Beitragvon Die Weisen » Mittwoch 5. November 2014, 21:03

Würdevoll schritt Etra durch die Hallen, der kleinen Kapelle, die ihrer Göttin, Nayru, gewidmet war. Sie ging die Schritte, die sie seit kleinauf gegangen war um die Sachen zu tun, die sie seit kleinauf getan hatte. Es war kein Wunder, dass dabei Würde ausstrahlte. Sie selber würde es Eintönigkeit bezeichnen, doch das sahen die anderen Priester und Nonnen anders. Nicht umsonst war sie neben dem Vorsteher des Klosters die wichtigste Person. Als oberste Priesterin des Klosters oblag ihr, wie allen obersten Priestern zuvor, jeden Tag die Morgenmesse zu halten, sowie die heiligen Messen, welche über das ganze Jahr verteilt waren.
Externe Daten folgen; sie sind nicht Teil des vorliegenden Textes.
/-- A command that is, in both states, one check and then one body. -/
theorem checked_ignoresProtocol {i : Instr} {q s t : State} {valid : Bool} {body : State → State}
    (he : exec i s = .next t) (h : exec i s = command (inRange valid body) s)
    (hq : exec i (withProtocolOf q s) = command (inRange valid body) (withProtocolOf q s))
    (hb : IgnoresProtocol body) : exec i (withProtocolOf q s) = .next (withProtocolOf q t) := by
  rw [h] at he
  rw [hq]
  exact command_ignoresProtocol he q (inRange_ignoresProtocol hb)

/-- Each of the eleven commands checks the halt and then runs a body that ignores the protocol state. -/
theorem exec_ignoresProtocol {i : Instr} {s t : State} (q : State) (hoff : OffBus i = true)
    (he : exec i s = .next t) : exec i (withProtocolOf q s) = .next (withProtocolOf q t) := by
  cases i with
  | bitmask w lo hi =>
    exact checked_ignoresProtocol he (exec_bitmask s w lo hi) (exec_bitmask _ w lo hi) (deliver_ignoresProtocol _)
  | hasbit w lo =>
    exact checked_ignoresProtocol he (exec_hasbit s w lo) (exec_hasbit _ w lo) (deliver_ignoresProtocol _)
  | getbit w lo =>
    exact checked_ignoresProtocol he (exec_getbit s w lo) (exec_getbit _ w lo) (deliver_ignoresProtocol _)
  | getbits w lo hi =>
    exact checked_ignoresProtocol he (exec_getbits s w lo hi) (exec_getbits _ w lo hi) (deliver_ignoresProtocol _)
  | getenum w hasdef etab lo hi =>
    exact checked_ignoresProtocol he (exec_getenum s w lo hi hasdef etab) (exec_getenum _ w lo hi hasdef etab)
      (decodeEnum_ignoresProtocol hasdef etab _)
  | setbit w lo =>
    exact checked_ignoresProtocol he (exec_setbit s w lo) (exec_setbit _ w lo) (deliver_ignoresProtocol _)
  | setbits w lo hi =>
    exact checked_ignoresProtocol he (exec_setbits s w lo hi) (exec_setbits _ w lo hi) (deliver_ignoresProtocol _)
  | togbit w lo =>
    exact checked_ignoresProtocol he (exec_togbit s w lo) (exec_togbit _ w lo) (deliver_ignoresProtocol _)
  | regRd a => exact command_ignoresProtocol he q (readRegister_ignoresProtocol a)
  | regWr a =>
    exact command_ignoresProtocol (body := fun s => respond (.ofFailure .none none) (memWrite a (operand 8 s.opA) s))
      he q fun _ _ => rfl
  | twCfgm =>
    exact command_ignoresProtocol (body := fun s => configureMaster s.opA.toNat s) he q
      fun q s => configureMaster_ignoresProtocol s.opA.toNat q s
  | _ => cases hoff

/-- Settles O23: the other values are those of a state `q`. -/
theorem offBusCommandsIgnoreTheProtocolState : Obligations.OffBusCommandsIgnoreTheProtocolState :=
  fun _ s _ p d o st f hoff he => exec_ignoresProtocol (moveTo p d (setTxn o st f s)) hoff he

end Sys2Proof.Machine
end

section
/-! Register access (41_register_access.md): the read and the write of one byte, and the read-modify-write, whose middle
command is one of the bit accessor. -/

namespace Sys2Proof.Machine

/-! ## One byte read, one byte written (R111, R112) -/

/-- Settles O35: MemRead is one read, and its answer is the result. -/
theorem regRdReadsOneByte : Obligations.RegRdReadsOneByte := by
  intro s a hl
  rw [exec, execRegRd, command_live hl, readRegister, memRead_eq]
  rfl

/-- A byte operand is the low byte of its latch (30_encoding.md R76). -/
theorem operand_eq_extractLsb' (v : Latch) : operand 8 v = v.extractLsb' 0 8 :=
  BitVec.setWidth_eq_extractLsb' (by decide)

/-- Settles O36: the register space after it is the one with that byte written, which the laws of `Memory.write`
describe. -/
theorem regWrWritesOneByte : Obligations.RegWrWritesOneByte := by
  intro s a hl
  rw [← operand_eq_extractLsb', exec, execRegWr, command_live hl]
  exact ⟨_, rfl, memWrite_handed_same s a _, fun _ hb => memWrite_handed_other s _ hb⟩

/-! ## The command in the middle of a read-modify-write (R113) -/

/-- The command in the middle, without its latches. -/
def Edit.instr : Edit → Instr
  | .setbits lo hi _ => .setbits .w8 lo hi
  | .setbit i _ => .setbit .w8 i
  | .togbit i => .togbit .w8 i

theorem Edit.command_word (e : Edit) (v : Latch) : (e.command v).word = encode e.instr := by
  cases e <;> rfl

theorem Edit.command_opA (e : Edit) (v : Latch) : (e.command v).opA = some v := by
  cases e <;> rfl

/-- The state in which the middle command runs: the byte is read, and the host has presented the command with it. -/
def State.atEdit (s : State) (a : Addr) (e : Edit) : State :=
  present (e.command (zext64 (s.upcoming 0))) (s.afterRead a)

theorem atEdit_opA (s : State) (a : Addr) (e : Edit) : (s.atEdit a e).opA = zext64 (s.upcoming 0) := by
  rw [State.atEdit, present_opA, latchValue_given (e.command_opA _)]

theorem atEdit_trace (s : State) (a : Addr) (e : Edit) :
    (s.atEdit a e).trace = s.trace ++ [.read a (s.upcoming 0)] := by
  rw [State.atEdit, present_trace, afterRead_trace]

section

variable {s : State} {a : Addr} {e : Edit}

/-- The host gets the response of the middle command. -/
theorem issue_edit {t : State} (hw : WellFormed e.instr = true) (hx : exec e.instr (s.atEdit a e) = .next t) :
    issue (e.command (zext64 (s.upcoming 0))) (s.afterRead a) = (t.response, t) := by
  refine issue_of_exec ?_ hx
  rw [e.command_word, decodeOfEncodeIsTheCommand _ hw]

/-- A bit of the middle command's `opA` is that bit of the byte read. -/
theorem atEdit_opA_bit (j : Nat) : (s.atEdit a e).opA.getLsbD j = (s.upcoming 0).getLsbD j := by
  rw [atEdit_opA, zext64_bit _ (by decide)]

/-- A middle command that delivers its 8-bit `opA` with new bits in some places: one read, and one write of the byte
read with the new bits there. -/
theorem issueEdit_writes {place : Nat → Prop} [DecidablePred place] {new : Nat → Bool} (hl : s.Live)
    (hw : WellFormed e.instr = true)
    (hx : ∃ v : Latch, exec e.instr (s.atEdit a e) = .next { s.atEdit a e with response := .success (some v) } ∧
      ∀ j, v.getLsbD j =
        if place j then new j else decide (j < 8 <<< Width.w8.code.toNat) && (s.atEdit a e).opA.getLsbD j) :
    ∃ b : Byte, (issueEdit a e s).2.trace = s.trace ++ [.read a (s.upcoming 0), .write a b] ∧
      ∀ j < 8, b.getLsbD j = if place j then new j else (s.upcoming 0).getLsbD j := by
  obtain ⟨v, hexec, hbits⟩ := hx
  refine ⟨operand 8 v, ?_, fun j hj => ?_⟩
  · rw [issueEdit_trace hl (issue_edit hw hexec) rfl hl]
    simp [atEdit_trace]
  · have hwidth : decide (j < 8 <<< Width.w8.code.toNat) = true := decide_eq_true hj
    rw [operand_bit, decide_eq_true hj, Bool.true_and, hbits, hwidth, Bool.true_and, atEdit_opA_bit]
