-- ==== Sys2Proof/Syntax.lean ====
section
/-! DEFINITION. The commands of the part: one constructor for each row of the spec's table of operations and
events, with the operands the row's rule names. A Ghety instruction (R78 to R122) carries the agent that
executes it and every field of its word that its OP and FN do not fix (R85 to R87). -/

namespace Sys2Proof

open Sys2Proof.Machine

/-- Who executes a Ghety instruction: Culm core n = 48 × Culm + core (R255), or the sheaf of thread slot s of a
lane row (R81): Tiller, physical cluster, row, slot. -/
inductive Agent where
  | core (n : Nat)
  | sheaf (t c r s : Nat)
deriving DecidableEq, Repr

/-- A lane row: Tiller, physical cluster, row (R40). -/
structure RowId where
  t : Nat
  c : Nat
  r : Nat
deriving DecidableEq, Repr

/-- R85: the fields of format R beside FN and OP. -/
structure RF where
  fn2 : BitVec 5
  rb : BitVec 5
  ra : BitVec 5
  rd : BitVec 5
deriving DecidableEq, Repr

/-- R85: the fields of format I. -/
structure IF where
  imm : BitVec 16
  ra : BitVec 5
  rd : BitVec 5
deriving DecidableEq, Repr

/-- R85: the fields of format U. -/
structure UF where
  imm : BitVec 21
  rd : BitVec 5
deriving DecidableEq, Repr

/-- R85: the fields of format B. -/
structure BF where
  off : BitVec 16
  ra : BitVec 5
  rb : BitVec 5
deriving DecidableEq, Repr

/-- R85: the field of format J. -/
structure JF where
  off : BitVec 26
deriving DecidableEq, Repr

/-- R85: the fields of format M beside FN and OP. -/
structure MF where
  flags : BitVec 5
  rb : BitVec 5
  ra : BitVec 5
  rd : BitVec 5
deriving DecidableEq, Repr

/-- R85, R87: the fields of format R4; FN [27:26] names the instruction, FN [31:28] stands in `fnhi`. -/
structure R4F where
  fnhi : BitVec 4
  rc : BitVec 5
  rb : BitVec 5
  ra : BitVec 5
  rd : BitVec 5
deriving DecidableEq, Repr

/-- R86: the fields of the SYSTEM group beside its function. -/
structure SysF where
  csr : BitVec 12
  ra : BitVec 5
  rd : BitVec 5
deriving DecidableEq, Repr

/-- R86: the fields of the CACHE group beside its function. -/
structure CacheF where
  imm : BitVec 16
  ra : BitVec 5
deriving DecidableEq, Repr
Ansonsten würde sie sich wieder in ihre Studien vertiefen. Was anderes konnte sie hier auch nicht wirklich erfreuen. Wie der Zufall es so wollte, gab es hier eine riesige Bibliothek, vermutlich eine der bestgehütesten und ausführlichsten Bibliotheken über die Göttin Nayru, Magie und Geschichte die es in der Proinz Hylia gab. Zwar lag das Kloster abgelegen vom Leben, doch Etra war deshalb nicht weltfremd und wusste, dass Wissen heutzutage kaum noch was galt.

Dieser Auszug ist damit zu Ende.